MATERIAL TO PROCESS START
-- ==== Sys2Proof/Machine/Stations.lean ====
section
/-! DEFINITION. The commands of the station evaluator (chapter 04): DEFINE_STATION, STATION_FAULT,
READ_STATION, READ_STATION_TALLY, STALL_TIMER_EXPIRY, ARMED_REPORT_EXPIRY. -/

namespace Sys2Proof.Machine

/-- The line a DEFINE-STATION places its station in; none for line none or with the flag clear. -/
def fieldTarget (b : StationField) : Option LineId :=
  if b.defined = 0 ∨ b.line = 0xFF then none else some (lineOfByte b.line)

/-- The points a DEFINE-STATION that names a line carries, in the order of its fields. -/
def fieldPoints (b : StationField) : List PointId :=
  [b.run, b.fault, b.block, b.starve].filterMap carriedPoint

/-- The range check of DEFINE-STATION, on the fields that are examined (R49, R162). Of several values
out of range the earliest in body order is the detail: the model's choice (assumption 30). -/
def fieldRange (b : StationField) : Option Refused :=
  firstRefusal
    [above b.station 63,
     if b.defined = 0 then none else aboveOrNone b.line 7,
     if (fieldTarget b).isSome then above b.position 15 else none,
     if (fieldTarget b).isSome then carriedAbove b.pace 15 else none]

/-- The presence bytes of a DEFINE-STATION that names a line (R178). -/
def fieldPresence (b : StationField) : Option Refused :=
  let p1 := 4 + carriedSize b.run
  let p2 := p1 + carriedSize b.fault
  let p3 := p2 + carriedSize b.block
  let p4 := p3 + carriedSize b.starve
  firstRefusal
    [presenceBad b.run 4, presenceBad b.fault p1, presenceBad b.block p2, presenceBad b.starve p3,
     presenceBad b.pace p4]

/-- A point is held as a role by a station other than `k` (R49). -/
def State.pointHeld (s : State) (k : StationId) (p : PointId) : Bool :=
  allStations.any fun m => m != k && match s.stationDef m with
    | some d => d.points.contains p
    | none => false

/-- A point of a request cannot be taken: it is named twice, or held by another station (R49). -/
def State.pointTaken (s : State) (k : StationId) (points : List PointId) (p : PointId) : Bool :=
  2 ≤ points.count p || s.pointHeld k p

/-- An input has a role other than PACE of station `k` (R49). -/
def State.inputTaken (s : State) (k : StationId) (i : InputId) : Bool :=
  match s.roleOf i with
  | .none => false
  | .pace m => m != k
  | .output _ => true
  | .reject _ => true

/-- The IN-USE refusals of a DEFINE-STATION that places station `k` in line `n` (R49). -/
def fieldInUse (b : StationField) (k : StationId) (n : LineId) (s : State) :
    Option Refused :=
  let others := (s.members n).filter fun m => m != k
  firstRefusal
    [refuseIf (Config.memberCapacity ≤ others.length) .inUse b.line,
     refuseIf (others.any fun m => s.positionIn n m == some (Fin.ofNat 16 b.position.toNat)) .inUse
       b.position,
     ((fieldPoints b).find? fun p => s.pointTaken k (fieldPoints b) p).map fun p => ⟨.inUse, idByte p⟩,
     ((carriedInput b.pace).filter (s.inputTaken k)).map fun i => ⟨.inUse, idByte i⟩]

/-- The refusals of DEFINE-STATION after its range, in the order of R49. When the station's present line
and the line the request names are both in service, the present line is the detail: the model's
choice (assumption 30). -/
def fieldRefusal (b : StationField) (s : State) : Option Refused :=
  let k := stationOfByte b.station
  let old : Option Refused := match s.lineOf k with
    | some n => s.lineBusyService n
    | none => none
  match fieldTarget b with
  | none => old
  | some n => firstRefusal [fieldPresence b, old, s.lineBusyService n, fieldInUse b k n s]

/-- The definition a DEFINE-STATION takes (R49, R50). -/
def fieldTaken (b : StationField) : Option StationDef :=
  if b.defined = 0 then none
  else
    let stall := clamp 0 600 b.stall.toNat
    match fieldTarget b with
    | none =>
      some { place := none, run := none, fault := none, block := none, starve := none, pace := none,
             stall }
    | some n =>
      some { place := some { line := n, position := Fin.ofNat 16 b.position.toNat }
             run := carriedPoint b.run
             fault := carriedPoint b.fault
             block := carriedPoint b.block
             starve := carriedPoint b.starve
             pace := carriedInput b.pace
             stall }

/-- The reply to a DEFINE-STATION (R50, R179). An undefined station has no line, and the bytes of
its position and its stall timeout are not stated (assumption 6). -/
def State.definedBytes (s : State) (k : StationId) (d : Option StationDef) : List Byte :=
  match d with
  | some d => [idByte k, 1] ++ s.stationDefBytes k d
  | none =>
    [idByte k, 0, 0xFF, s.unstated k 0, 0, 0, 0, 0, 0, s.unstated k 1, s.unstated k 2]

/-- A station takes a definition, and its live state is rebuilt (R50). -/
def State.defineStation (s : State) (k : StationId) (d : Option StationDef) : State :=
  (s.modSettings fun g => { g with stations := Tab.set g.stations k d }).rebuildStation k

/-- DEFINE_STATION (R49, R50). -/
def execDefineStation (body : StationField) (s : State) : Host.Outcome State Fault Refusal :=
  .next (s.serve .defineStation none (fieldRange body) (checked (fieldRefusal body) fun s =>
    let k := stationOfByte body.station
    let s := s.defineStation k (fieldTaken body)
    (s, s.definedBytes k (fieldTaken body))))

/-- The refusals of STATION-FAULT after its range (R56). -/
def stationFaultRefusal (station cause : Byte) (s : State) : Option Refused :=
  let k := stationOfByte station
  firstRefusal
    [refuseIf (!s.stationServed k) .notInService station,
     refuseIf (!faultCauseOk s.settings k cause) .cause cause]

/-- An accepted STATION-FAULT acts by the station's state (R57). -/
def StationLive.report (v : StationLive) (cause : CauseCode) (stamp now : Nat) : StationLive :=
  if cause = 0 then { v with reported := none, armed := none }
  else match v.state with
    | .faulted | .halted => { v with reported := some { cause, stamp } }
    | .unmonitored | .running | .stalled | .blocked | .starved =>
      { v with armed := some { cause, expiry := now + Config.armedLife } }

/-- A cause is forwarded for a station, and its line takes a changed current cause (R57, R59). -/
def State.reportFault (s : State) (k : StationId) (cause : CauseCode) : State :=
  let stamp := s.hall
  State.settleLines s (s.modStation k fun v => v.report cause stamp s.now)

/-- STATION_FAULT (R56, R57). -/
def execStationFault (station cause : Byte) (s : State) : Host.Outcome State Fault Refusal :=
  .next (s.serve .stationFault none (above station 63)
    (checked (stationFaultRefusal station cause) fun s =>
      let k := stationOfByte station
      let s := s.reportFault k cause
      let v := s.station k
      (s, [station, v.state.code, causeOrNone (v.reported.map Reported.cause),
        causeOrNone (v.armed.map Armed.cause)])))

/-- READ_STATION (R64). -/
def execReadStation (station : Byte) (s : State) : Host.Outcome State Fault Refusal :=
  .next (s.serve .readStation none (above station 63) (reading accepted fun s =>
    s.stationBytes (stationOfByte station)))

/-- The shift serial of a station's line (R65). -/
def State.serialOf (s : State) (k : StationId) : Nat :=
  match s.lineOf k with
  | some n => (s.line n).serial
  | none => 0

/-- READ_STATION_TALLY (R65). -/
def execReadStationTally (station : Byte) (s : State) : Host.Outcome State Fault Refusal :=
  .next (s.serve .readStationTally none (above station 63)
    (reading
      (fun s => refuseIf (!s.stationServed (stationOfByte station)) .notInService station)
      fun s =>
        let k := stationOfByte station
        station :: field 4 (s.serialOf k)
          ++ (((s.station k).tallyAt s.now).getD StationTally.zero).bytes))

/-- STALL_TIMER_EXPIRY (R53), when the station's stall timer has reached its expiry. That none is taken
between a failure instant and the start, main power being present, is the model's choice
(assumption 40). -/
def execStallTimerExpiry (station : StationId) (s : State) : Host.Outcome State Fault Refusal :=
  .next (if s.power.running && s.stallDue station then
      State.settleLines s (s.changeStation station .stalled)
    else s)

/-- ARMED_REPORT_EXPIRY (R58), when the armed report has reached its expiry instant. That none is taken
between a failure instant and the start, main power being present, is the model's choice
(assumption 40). -/
def execArmedReportExpiry (station : StationId) (s : State) : Host.Outcome State Fault Refusal :=
  .next (if s.power.running && s.armedDue station then
      s.modStation station fun v => { v with armed := none }
    else s)

end Sys2Proof.Machine
end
MATERIAL TO PROCESS END
BRIEF: Print the lines above, unchanged, from the start of the records to the line with "def fieldTarget (b", including that final line.

EXPECTED ANSWER:
-- ==== Sys2Proof/Machine/Stations.lean ====
section
/-! DEFINITION. The commands of the station evaluator (chapter 04): DEFINE_STATION, STATION_FAULT,
READ_STATION, READ_STATION_TALLY, STALL_TIMER_EXPIRY, ARMED_REPORT_EXPIRY. -/

namespace Sys2Proof.Machine

/-- The line a DEFINE-STATION places its station in; none for line none or with the flag clear. -/
def fieldTarget (b : StationField) : Option LineId :=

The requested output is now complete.